● Problem description: From the records below, copy each line that has the word "withFetchWord" in it.

● Information given:
##########

-- ==== Sys2Proof/Tests/Slice0.lean ====
section
/-! SUPPORT. The model's own tests. Expected values are the spec's worked examples and tables, named at each test. Witnesses show
that the hypotheses of a statement can be met, each clause at the edge of its range. -/

namespace Sys2Proof.Tests

open Sys2Proof Sys2Proof.Machine

/-! ## Helpers -/

/-- A table for tests: `T[0] = T[86] = 1552`, `T[12] = 23`, as the worked examples of 41_adpcm_decoder.md assume. -/
def testT89 : Vector Nat 89 :=
  ⟨⟨[1552] ++ List.replicate 11 0 ++ [23] ++ List.replicate 73 0 ++ [1552] ++ List.replicate 2 0⟩, by decide⟩

/-- The test-only marker "TCMP" (42_cmp_source.md R181), small memories. -/
def testParams : Params :=
  { t16 := ⟨⟨List.range 16⟩, by decide⟩, t89 := testT89, sigExpected := ⟨⟨[0x54#8, 0x43#8, 0x4D#8, 0x50#8]⟩, by decide⟩
    checkPaysize := false, icap := 32, ocap := 80 }

def cfgOf (v : Variant) (b : BitVec 4) : Cfg := { variant := v, profile := .full, nibord := .lowFirst, bps := b }

/-- A block after reset, configured headerless with two bytes a sample, and its file in IMEM. -/
def withFile (bytes : List Byte) : State :=
  { State.resetOf testParams with
    cfg := cfgOf .headerless 2#4, ilen := bytes.length, imem := Memory.putAll [] 0 bytes }

/-- The header of 42_cmp_source.md R182's worked example: size 2, rate 8000, precision 16. -/
def headerBytes : List Byte :=
  [0x54#8, 0x43#8, 0x4D#8, 0x50#8, 0x02#8, 0x00#8, 0x00#8, 0x00#8, 0x40#8, 0x1F#8, 0x00#8, 0x00#8, 0x10#8, 0x00#8]

/-- The document's golden payload (42_cmp_source.md R185). -/
def golden : List Byte := [0x21#8, 0x43#8, 0x65#8, 0x87#8, 0xA9#8, 0xCB#8, 0xED#8, 0x0F#8]

/-- A file with a header, in the header variant, one byte a sample. -/
def withHeader (bytes : List Byte) : State := { withFile bytes with cfg := cfgOf .header 1#4 }

/-- The block ready to execute a code at precision 12. -/
def codeState (idx : Nat) (acc : Int) : State :=
  { State.resetOf testParams with cfg := cfgOf .headerless 2#4, phase := .decode, prec := 12, idx := idx, acc := acc }

def after : Out → Option State
  | .next t => some t
  | _ => none

def faultOf : Out → Option Fault
  | .fault f => some f
  | _ => none

/-- What a code leaves in ACC, IDX and `WMEM[0]`, and the counts. -/
def codeResult (i : Instr) (s : State) : Option (Int × Nat × Int × Nat × Nat) :=
  (after (exec i s)).map fun t => (t.acc, t.idx, t.wmemAt 0, t.cp, t.nsamp)

/-! ## Well-formedness: what is ill-formed is refused -/

theorem test_params_wf : testParams.wf = true := by decide
theorem test_icap_too_large : ({ testParams with icap := 2 ^ 31 } : Params).wf = false := by decide
theorem test_ocap_too_small : ({ testParams with ocap := 43 } : Params).wf = false := by decide
theorem test_ocap_too_large : ({ testParams with ocap := 2 ^ 32 } : Params).wf = false := by decide
theorem test_command_zero_ill_formed : (Encoded.command 0#32).wf = false := by decide
theorem test_command_three_ill_formed : (Encoded.command 3#32).wf = false := by decide
theorem test_phase_zero_ill_formed : (Encoded.phase 0#4).wf = false := by decide
theorem test_phase_eight_ill_formed : (Encoded.phase 8#4).wf = false := by decide

/-! ## Decoding: every word written out from 30_encoding.md R92, R97, R98 -/

theorem test_decode_positive_codes :
    decode (.code 0b0000#4) = .ok .p0 ∧ decode (.code 0b0001#4) = .ok .p1 ∧ decode (.code 0b0010#4) = .ok .p2
    ∧ decode (.code 0b0011#4) = .ok .p3 ∧ decode (.code 0b0100#4) = .ok .p4 ∧ decode (.code 0b0101#4) = .ok .p5
    ∧ decode (.code 0b0110#4) = .ok .p6 ∧ decode (.code 0b0111#4) = .ok .p7 :=
  ⟨rfl, rfl, rfl, rfl, rfl, rfl, rfl, rfl⟩

theorem test_decode_negative_codes :
    decode (.code 0b1000#4) = .ok .n0 ∧ decode (.code 0b1001#4) = .ok .n1 ∧ decode (.code 0b1010#4) = .ok .n2
    ∧ decode (.code 0b1011#4) = .ok .n3 ∧ decode (.code 0b1100#4) = .ok .n4 ∧ decode (.code 0b1101#4) = .ok .n5
    ∧ decode (.code 0b1110#4) = .ok .n6 ∧ decode (.code 0b1111#4) = .ok .n7 :=
  ⟨rfl, rfl, rfl, rfl, rfl, rfl, rfl, rfl⟩

theorem test_decode_commands :
    decode (.command 0b00000000000000000000000000000001#32) = .ok .start
    ∧ decode (.command 0b00000000000000000000000000000010#32) = .ok .clear
    ∧ decode (.command 0#32) = .error (.reservedCommand 0#32)
    ∧ decode (.command 0xFFFFFFFF#32) = .error (.reservedCommand 0xFFFFFFFF#32) :=
  ⟨rfl, rfl, rfl, rfl⟩

theorem test_decode_phases :
    decode (.phase 0b0001#4) = .ok .cfgchk ∧ decode (.phase 0b0010#4) = .ok .sigchk
    ∧ decode (.phase 0b0011#4) = .ok .hdrparse ∧ decode (.phase 0b0100#4) = .ok .decode
    ∧ decode (.phase 0b0101#4) = .ok .wavhdr ∧ decode (.phase 0b0110#4) = .ok .wavdata
    ∧ decode (.phase 0b0111#4) = .ok .backfill ∧ decode (.phase 0b0000#4) = .error (.noOperation 0#4)
    ∧ decode (.phase 0b1111#4) = .error (.noOperation 15#4) :=
  ⟨rfl, rfl, rfl, rfl, rfl, rfl, rfl, rfl, rfl⟩

/-- 42_cmp_source.md R185: the golden payload gives 1, 2, ..., 15, 0, or with high nibbles first 2, 1, 4, 3, ..., 0, 15. -/
theorem test_golden_codes :
    unpackCodes .lowFirst golden
      = [1#4, 2#4, 3#4, 4#4, 5#4, 6#4, 7#4, 8#4, 9#4, 10#4, 11#4, 12#4, 13#4, 14#4, 15#4, 0#4]
    ∧ unpackCodes .highFirst golden
      = [2#4, 1#4, 4#4, 3#4, 6#4, 5#4, 8#4, 7#4, 10#4, 9#4, 12#4, 11#4, 14#4, 13#4, 0#4, 15#4] := by decide

/-- The opcode table's numbering: a code in the low nibble, a command in 32 bits. -/
theorem test_table_words :
    decodeTableWord 8 0 = some .p0 ∧ decodeTableWord 8 15 = some .n7 ∧ decodeTableWord 32 1 = some .start
    ∧ decodeTableWord 32 2 = some .clear ∧ decodeTableWord 32 0 = none := ⟨rfl, rfl, rfl, rfl, rfl⟩

/-! ## The first step after reset, with an instruction placed -/

theorem test_placed_code_runs :
    (after (step (State.reset.withFetchWord 8 0xE))).map (fun t => (t.cp, t.nsamp, t.phase)) = some (1, 1, .decode) := rfl

theorem test_placed_start_runs :
    (after (step (State.reset.withFetchWord 32 1))).map (fun t => t.phase) = some .cfgchk := rfl

/-! ## The sixteen codes: the worked and the clamped example of each rule R150 to R165 -/

theorem test_p0 : codeResult .p0 (codeState 12 100) = some (102, 11, 102, 1, 1)
    ∧ codeResult .p0 (codeState 0 2000) = some (2047, 0, 2047, 1, 1) := by decide
theorem test_p1 : codeResult .p1 (codeState 12 100) = some (107, 11, 107, 1, 1)
    ∧ codeResult .p1 (codeState 0 2000) = some (2047, 0, 2047, 1, 1) := by decide
theorem test_p2 : codeResult .p2 (codeState 12 100) = some (113, 11, 113, 1, 1)
    ∧ codeResult .p2 (codeState 0 2000) = some (2047, 0, 2047, 1, 1) := by decide
theorem test_p3 : codeResult .p3 (codeState 12 100) = some (118, 11, 118, 1, 1)
    ∧ codeResult .p3 (codeState 0 2000) = some (2047, 0, 2047, 1, 1) := by decide
theorem test_p4 : codeResult .p4 (codeState 12 100) = some (125, 14, 125, 1, 1)
    ∧ codeResult .p4 (codeState 86 2000) = some (2047, 88, 2047, 1, 1) := by decide
theorem test_p5 : codeResult .p5 (codeState 12 100) = some (130, 16, 130, 1, 1)
    ∧ codeResult .p5 (codeState 86 2000) = some (2047, 88, 2047, 1, 1) := by decide
theorem test_p6 : codeResult .p6 (codeState 12 100) = some (136, 18, 136, 1, 1)
    ∧ codeResult .p6 (codeState 86 2000) = some (2047, 88, 2047, 1, 1) := by decide
theorem test_p7 : codeResult .p7 (codeState 12 100) = some (141, 20, 141, 1, 1)
    ∧ codeResult .p7 (codeState 86 2000) = some (2047, 88, 2047, 1, 1) := by decide
theorem test_n0 : codeResult .n0 (codeState 12 100) = some (98, 11, 98, 1, 1)
    ∧ codeResult .n0 (codeState 0 (-2000)) = some (-2048, 0, -2048, 1, 1) := by decide
theorem test_n1 : codeResult .n1 (codeState 12 100) = some (93, 11, 93, 1, 1)
    ∧ codeResult .n1 (codeState 0 (-2000)) = some (-2048, 0, -2048, 1, 1) := by decide
theorem test_n2 : codeResult .n2 (codeState 12 100) = some (87, 11, 87, 1, 1)
    ∧ codeResult .n2 (codeState 0 (-2000)) = some (-2048, 0, -2048, 1, 1) := by decide
theorem test_n3 : codeResult .n3 (codeState 12 100) = some (82, 11, 82, 1, 1)
    ∧ codeResult .n3 (codeState 0 (-2000)) = some (-2048, 0, -2048, 1, 1) := by decide
theorem test_n4 : codeResult .n4 (codeState 12 100) = some (75, 14, 75, 1, 1)
    ∧ codeResult .n4 (codeState 86 (-2000)) = some (-2048, 88, -2048, 1, 1) := by decide
theorem test_n5 : codeResult .n5 (codeState 12 100) = some (70, 16, 70, 1, 1)
    ∧ codeResult .n5 (codeState 86 (-2000)) = some (-2048, 88, -2048, 1, 1) := by decide
theorem test_n6 : codeResult .n6 (codeState 12 100) = some (64, 18, 64, 1, 1)
    ∧ codeResult .n6 (codeState 86 (-2000)) = some (-2048, 88, -2048, 1, 1) := by decide
theorem test_n7 : codeResult .n7 (codeState 12 100) = some (59, 20, 59, 1, 1)
    ∧ codeResult .n7 (codeState 86 (-2000)) = some (-2048, 88, -2048, 1, 1) := by decide

/-- 30_encoding.md R94: `t = 7`, `m = 7` gives `7+3+1+0 = 11`, not 13: the shifts are taken apart. -/
theorem test_separate_shifts : magnitude 7 0x7#4 = 11 ∧ magnitude 8 0x7#4 = 15 ∧ magnitude 7 0x1#4 = 1 := by decide

/-- 40_step_table.md R123: 84 + 6 saturates at 88; 12 + 8 at 15 of the short table; 0 - 1 at 0. -/
theorem test_cursor_saturates : advance 89 84 0x6#4 = 88 ∧ advance 16 12 0x7#4 = 15 ∧ advance 89 0 0xB#4 = 0
    ∧ advance 16 14 0x4#4 = 15 := by decide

##########

● Solution to the exercise:
    (after (step (State.reset.withFetchWord 8 0xE))).map (fun t => (t.cp, t.nsamp, t.phase)) = some (1, 1, .decode) := rfl
    (after (step (State.reset.withFetchWord 32 1))).map (fun t => t.phase) = some .cfgchk := rfl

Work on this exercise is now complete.